2. The method of claim 1, wherein the recombinant plasmid pET-GFP is transformed into E.coli DH5 a competent cells and subjected to colony PCR to determine the accuracy of the recombinant plasmid;

the nucleotide sequence of the recombinant plasmid pET-glu1-GFP is shown as Seq ID No. 8.

3. The method of claim 1, wherein the prokaryotic expression strain is E.coli BL21(DE3) competent cell.

4. The method of claim 1, wherein the glu1-GFP recombinant protein is purified.

5. The method of claim 1, wherein the step of localizing the fungal immunomodulatory protein cell comprises: fungal immunomodulatory protein cells are cultured in a culture medium comprising a glu1-GFP recombinant protein, such that the glu1-GFP recombinant protein comprising fluorescence is subjected to the fungal immunomodulatory protein cells.

6. The method of claim 1, wherein the fungal immunomodulatory protein cell is a macrophage.
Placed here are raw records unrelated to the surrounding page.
-- ==== Sys2Proof/Machine/Chn.lean ====
section
/-! DEFINITION. The commands of the cell chains (09). -/

namespace Sys2Proof.Machine

/-- RING_BRING_UP (R302, R304): the wake tone leaves both ports. -/
def execRingBringUp (c : Fin 4) (s : State) : Host.Outcome State Fault Refusal :=
  .next (
    if (s.ring c).state = .off && s.lit && !s.clk.fabricStopped then
      (s.updRing c fun r => { r.uncount with state := .waking }).send (.tone c.val)
    else s)

/-- RESET_ADDR (R298, R302): the nodes forget their addresses. -/
def execResetAddr (c : Fin 4) (s : State) : Host.Outcome State Fault Refusal :=
  .next (
    if (s.ring c).state = .waking then
      (s.updRing c fun r => { r.uncount with
        state := .enumerating
        node := r.node.map fun x => { x with present := false, configured := false, diagDone := false
                                             cfgDelays := none, delayA := none, delayB := none } }).train2 c 0x01 0 []
    else s)

/-- ENUM (R298, R302): the count of nodes found from a port, and whether the block reached the other port. From port B
it is sent where that from A did not reach it. -/
def execEnum (c : Fin 4) (fromB : Bool) (count : Nat) (passed : Bool) (s : State) :
    Host.Outcome State Fault Refusal :=
  let r := s.ring c
  .next (
    if r.state = .enumerating && !fromB then
      (s.updRing c fun r => { r with nA := count, enumPassed := passed, enumA := true }).train c 0x02 0 0xFE
        (stepArgs 0 true)
    else if r.state = .enumerating && r.enumA && !r.enumPassed then
      (s.updRing c fun r => { r with nB := count, enumB := true }).train c 0x02 1 0xFE (stepArgs r.baseB false)
    else s)

/-- REVCHECK (R298, R302, R303): the replies, of which a payload other than 0x00 is a mismatch. EXPECT is the address of the node next to port B (log
entry 108). Where the nodes counted from B have taken their places, a mismatch of the repeated check fails the ring. -/
def execRevcheck (c : Fin 4) (replies : List Sys2Proof.ChainBlock) (s : State) : Host.Outcome State Fault Refusal :=
  let r := s.ring c
  let mismatch := (replies.filter fun b => blockGood b 3).any fun b => blockByte b != 0
  let send := fun (s : State) =>
    (s.train c 0x03 1 0 (stepArgs (if r.enumPassed then r.nA else r.baseB - 1) false)).takeReplies c 3 replies
  .next (
    if r.state = .enumerating && r.enumA then
      send (s.updRing c fun r => { r with revMismatch := r.revMismatch || mismatch, revDone := true })
    else if r.state = .twoChain && r.recheck then
      let s := (s.updRing c fun r => { r with recheck := false }).takeReplies c 3 replies
      if mismatch then (s.failRing c).armCheck else s
    else s)

/-- The one-way delay of echoes, ns (R302): the mean of (round trip - 2.000 us) / 2, round trips in 400 ps. -/
def echoDelay (trips : List Nat) : Nat :=
  (divHE (((trips.sum : Nat) : Int) - 5000 * trips.length) (5 * trips.length)).toNat

/-- ECHO (R298, R302): the round trips of eight echoes of a node from a port, 400 ps each, and its replies with its status word.
A node that was MISSING and answers again is given its address back (R314, R321). -/
def execEcho (c : Fin 4) (n : Fin 16) (fromB : Bool) (trips : List Nat) (replies : List Sys2Proof.ChainBlock) (s : State) :
    Host.Outcome State Fault Refusal :=
  let k := n.val + 1
  let st := (s.ring c).state
  .next (
    if trips.length != 8 || !(st = .enumerating || st = .enumerated || st.up) then s
    else
      let s := (List.range 8).foldl (fun s _ => s.train c 0x04 (if fromB then 1 else 0) k []) s
      let s := if st.up && k ≤ s.ringNodes c && s.nodeMissing c k then s.readdress c k else s
      let s := s.updNode c k fun x =>
        if fromB then { x with delayB := some (echoDelay trips) } else { x with delayA := some (echoDelay trips) }
      (repliesOf k 6 replies).foldl (fun s b => s.nodeStatus c k (blockWord b)) (s.takeReplies c 6 replies))

/-- The count after a relock differs from the one before (R40): the ring enumerates afresh (DEDUCED, log entry
35). -/
def Ring.relockBad (r : Ring) : Bool :=
  match r.relock with
  | some n => r.revMismatch || n != (r.nA, r.nB)
  | none => false

/-- The echoes of every node found have been measured from each port that reaches it (R302). -/
def Ring.echoed (r : Ring) : Bool :=
  let a := (List.range (min r.nA 16)).all fun i =>
    (r.nodeAt (i + 1)).delayA.isSome && (!r.enumPassed || (r.nodeAt (i + 1)).delayB.isSome)
  let b := (List.range (min r.nB 16)).all fun i => (r.nodeAt (r.baseB - 1 - i)).delayB.isSome
  a && (r.enumPassed || b)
7. A method according to any one of claims 1 to 6, wherein the method of localising a fungal immunomodulatory protein cell comprises:

step 1) designing and synthesizing a green fluorescent protein gene according to a gene sequence of the green fluorescent protein, and cloning the gene into a pUC-57 vector to obtain pUC 57-GFP;

step 2) according to the gene sequences of the green fluorescent protein and the pET-30a vector, using BamH I and Not I to carry out enzyme digestion on pUC57-GFP and pET-30a vector plasmids, connecting enzyme digestion products to obtain a recombinant plasmid pET-GFP, and transferring the recombinant plasmid pET-GFP into a escherichia coli DH5 alpha competent cell;

step 3) carrying out colony PCR on the recombinant plasmid pET-GFP by using primers T7 and T7T to identify the accuracy of the recombinant plasmid;

step 4) digesting the pET-GFP recombinant vector and the glu1 gene by Nde I and BamH I according to the pET-GFP recombinant vector sequence and the glu1 gene sequence, and connecting digestion products to obtain a recombinant plasmid pET-glu 1-GFP;

step 5) transferring the recombinant plasmid into a competent cell of escherichia coli BL21(DE3) to construct a pET-glu1-GFP escherichia coli prokaryotic expression strain;

step 6) placing the Escherichia coli positive monoclonal bacteria on LB^KanCulturing in liquid culture medium to obtain rFIP-glu1-GFP recombinant protein and purifying;

step 7) carrying out SDS-PAGE and Western blotting detection on rFIP-glu1-GFP recombinant protein;

and 8) treating the macrophage by using rFIP-glu1-GFP recombinant protein, observing the recombinant protein under a fluorescence microscope, and carrying out cell localization.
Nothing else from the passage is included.